Seven years of searching can turn into months using your own genetics

Dante Labs ricerca

Are you able to cast your mind back to seven and a half years ago?  For much of our 7 billion-strong population the memory that arises will be of little significance, but for the millions of rare disease patients out there, this memory is has led and changed the course of their lives.

It takes on average 7.6 years for a rare disease patient to receive a diagnosis. This period of time is known as the rare disease odyssey, where patients are termed ‘medical refugees’. This is because, instead of receiving a standard course of medicine, rare disease patients are tasked with enduring; repetitive rounds of testing, miss-interpretations of results, and tracking down specialists. Yet still these patients manage to persevere with a distinct determination coming from what can be a frustrating and intolerable heartache. 

It is estimated that there are 350 million people living with rare diseases across the globe. If these 350 million people were to live in a single country, it would be the third most populous country in the world. These shocking but verifiable facts clearly demonstrate the widespread need to understand and tackle rare diseases. However, our lack of scientific understanding of these diseases has led the snow-balling of detrimental effects, left to be felt by rare disease patients.

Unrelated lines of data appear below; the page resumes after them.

-- ==== Sys2Proof/Machine/Control.lean ====
section
/-!
DEFINITION. The control descriptors NOP, FENCE, CTXSAVE and CTXLOAD (R234, R244, R245, R328 to R330).
-/

namespace Sys2Proof.Machine

/-- NOP does nothing and completes (R234). -/
def execNop (c : CtxId) (i : W32) (s : State) : Host.Outcome State Fault Refusal :=
  .next (descCommand s c.val i 0x00 (fun t d => finish t c.val d (plainResult .ok)))

/-- The earlier descriptors a FENCE waits for (R244): all, or those that read or write its tensor. -/
def fenceWaits (x : Context) (d : Adm) : Bool :=
  (earlier x d.ring).any (fun e => feTensor d.desc == 0 || (idxAll e.params e.variants e.desc).contains (feTensor d.desc))

/-- FENCE completes once what it waits for has records (R244). -/
def execFence (c : CtxId) (i : W32) (s : State) : Host.Outcome State Fault Refusal :=
  .next (descCommand s c.val i 0x28 (fun t d =>
    if fenceWaits (getCtx t c.val) d then t else finish t c.val d (plainResult .ok)))

/-- The RNG slot block as CTXSAVE writes it (R202). -/
def slotBytes (x : Context) : List Byte :=
  (List.range 8).flatMap (fun j =>
    let q := tget { key := 0, streamBase := 0, epoch := 0 } x.rng j
    leBytes 8 q.key.toNat ++ leBytes 4 q.streamBase.toNat ++ leBytes 4 q.epoch.toNat)

/-- Live RNG lanes of the engine's LIVE regions. -/
def liveLanes (s : State) : Nat :=
  ((List.range 4).filter (isLive s .region)).foldl (fun n r =>
    n + ((List.range 32).filter (fun l => (getRgn s r).lanes.getLsbD l)).length) 0

/-- The save area's header (R329). -/
def saveHeader (s : State) (c : Nat) : List Byte :=
  leBytes 8 (1 + 16 * 1 + 256 * 1 + 2 ^ 16 * c) ++
  leBytes 8 ((liveArrays s 0xFFFF).foldl (fun m a => m + 2 ^ a) 0 + 2 ^ 16 * (liveLanes s % 256)) ++
  leBytes 8 s.time.t ++ List.replicate 40 0

/-- The save area: the header and the engine-defined body (R245, log 12). -/
def saveArea (s : State) (c : Nat) : List Byte :=
  saveHeader s c ++ (List.range 4032).map (fun i => Config.saveBody s.freeCnt i)

/-- The first address at which the writes of CTXSAVE meet a translation error. -/
def saveFault (s : State) (c : Nat) : Option Nat :=
  let e := (getCtx s c).ent
  (xlateAt s.env (ceAsid e) (ceRngBase e) 128).orElse (fun _ => xlateAt s.env (ceAsid e) (ceSaveBase e) 4096)

/-- CTXSAVE writes the RNG slots and the save area (R245, R205); the context's speculation is squashed (R273). -/
def ctxsaveOp (s : State) (c : Nat) (d : Adm) : State :=
  let s0 := squashCtx s c (fun _ => true)
  match saveFault s0 c with
  | some a => finish s0 c d { plainResult .xlateFault with result := BitVec.ofNat 64 a }
  | none =>
    let x := getCtx s0 c
    let s1 := (linePieces 2 (ceRngBase x.ent) (slotBytes x)).foldl (fun t p => hostWriteFor t c (.desc c d.ring) p.1 p.2) s0
    let s2 := (linePieces 65 (ceSaveBase x.ent) (saveArea s0 c)).foldl (fun t p => hostWriteFor t c (.desc c d.ring) p.1 p.2) s1
    finish (freeNext s2).2 c d (plainResult .ok)

/-- CTXSAVE and CTXLOAD wait as FENCE does with tensor_index 0; they use the context's host port. -/
def alone (s : State) (c : Nat) (d : Adm) : Bool :=
  (earlier (getCtx s c) d.ring).isEmpty && (hostPortFor s c).isSome

def execCtxsave (c : CtxId) (i : W32) (s : State) : Host.Outcome State Fault Refusal :=
  .next (descCommand s c.val i 0x29 (fun t d => if alone t c.val d then ctxsaveOp t c.val d else t))

/-- Arrays of a mask that are absent on this engine (R245, R328). -/
def absentArrays (s : State) (mask : Nat) : List Nat :=
  (List.range 16).filter (fun a => inMask mask a && unitSt s .array a == .absent)

/-- The mask without them. -/
def presentMask (s : State) (mask : Nat) : Nat :=
  (List.range 16).foldl (fun m a => if inMask mask a && unitSt s .array a != .absent then m + 2 ^ a else m) 0

/-- The context after a CTXLOAD of entry `e` (R245, R263): its slots, its entry, a new Tempo period 0. -/
def loaded (x : Context) (e : List W64) (slots : Tbl RngSlot) (now : Nat) : Context :=
  { x with ent := e, rng := slots, tempo := tempoStart e now }

/-- The result of a CTXLOAD and the context it leaves, from the entry read at `a` (R245, R328, R329, R411). With enable = 0 it completes
on the former entry, which it disables. An entry that activation would refuse (R219) leaves the former one and completes with BAD_RSVD
(log 24). -/
def ctxloadOp (s : State) (c : Nat) (d : Adm) : State :=
  let x := getCtx s c
  let a := s.regs.ctxBase.toNat + 256 * c
  let e := rdWords s.mems .mem a 32
  let hdr := (rd64 s.mems .mem (ceSaveBase e)).toNat
  let area := if bits hdr 0 0 == 1 then 4096 else 64
  let fault := (xlateAt s.env s.regs.engineAsid a 256).orElse (fun _ =>
    if !ceEnable e then none
    else (xlateAt s.env (ceAsid e) (ceRngBase e) 128).orElse (fun _ => xlateAt s.env (ceAsid e) (ceSaveBase e) area))
  match fault with
  | some f => finish s c d { plainResult .xlateFault with result := BitVec.ofNat 64 f }
  | none =>
    let ask := hostAsk s c s.regs.engineAsid a 256
    let mask := ceAffinity e
    let keep := presentMask s mask
    let put (e : List W64) : State :=
      finish (chargeRd (setCtx (hostAsk (hostAsk ask c (ceAsid e) (ceRngBase e) 128) c (ceAsid e) (ceSaveBase e) area) c
        (loaded x e (readSlots s.mems (ceRngBase e)) s.time.t)) c (384 + area)) c d (plainResult .ok)
    if !ceEnable e then finish (chargeRd (setCtx ask c { x with ent := setFld x.ent 0x00 0 0 0 }) c 256) c d (plainResult .ok)
    else if !ceValid e then finish ask c d (plainResult .badRsvd)
    else if bits hdr 0 0 == 1 && (bits hdr 7 4 != 1 || bits hdr 15 8 != 1) then
      finish ask c d { plainResult .badVersion with checkId := 0x02, operand := 0xFFFF, shortfall := 1 }
    else if (absentArrays s mask).isEmpty then put e
    else if dRelaxAff d.desc && keep != 0 then put (setFld e 0x00 47 32 keep)
    else finish ask c d (plainResult .arraysAbsent)

def execCtxload (c : CtxId) (i : W32) (s : State) : Host.Outcome State Fault Refusal :=
  .next (descCommand s c.val i 0x2A (fun t d => if alone t c.val d then ctxloadOp t c.val d else t))

end Sys2Proof.Machine
end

Hope is around the corner. Since the legislation of the ‘Orphan Drug Act’ in 1983, there have been as many as 353 orphan drugs approved by the FDA. This has rendered at least 200 of the 7,000 known rare diseases treatable. Evidently, there is still a long way to go, but this brings to light an even greater tool, and one that is at each-and-everyone’s disposal.

80% of rare diseases are estimated to be of a ‘genetic origin’. This means that within our genome lies many of the answers as to why rare diseases occur. If scientists, clinicians and patients were able to understand the genetic basis of rare diseases, then the snow ball effect could be stopped, and rare diseases could be treated or even prevented in the future. However, in order to understand the human genome, it must be sequenced. This means taking genomes apart and citing every letter (A, T, C or G) it contains. Each person has a slightly different sequence of letters, which is what causes variation, as well as rare diseases. In the 1990s, sequencing the human genome would have taken you 15 years, intangible amounts of money and a global task force. Thanks to the age of technology we can now sequence a human genome, in months for less than $500.

Through the use of whole genome sequencing ending the rare disease odyssey could be brought forward. This would put a stop to the thousands of medical refugees, struggling to find where they belong in the medical world. This is because genome sequencing makes the genome and its secrets accessible to both the patient and their physician, accurately determining whether the patient has a rare disease based on their sequence of letters. Using this knowledge both patient and physician have the power to treat the diagnosed condition, prevent the onset of rare disease and find specialists who can make a real difference. Furthermore, once diagnosed, rare disease patients are able to connect with patients just like them. Diagnosis has the power to bring people together, allowing experiences of rare diseases to be shared. But this list of the benefits for genome sequencing does not stop at the patient and the physician.

The more genomes scientists’ sequence, the more variations of sequences can be observed and tested. This allows scientists to find new variations of sequences that cause rare disease. Once these variations are found and established, scientists will be able to research how these variations directly affect us. This will accelerate the development of treatments to stop the effects of rare diseases in their tracks.

Genome sequencing has the potential to empower the patient, the physician and the scientist. Therefore, if this opportunity comes you up, maybe you could consider it as you would be helping to change your life and the lives of others.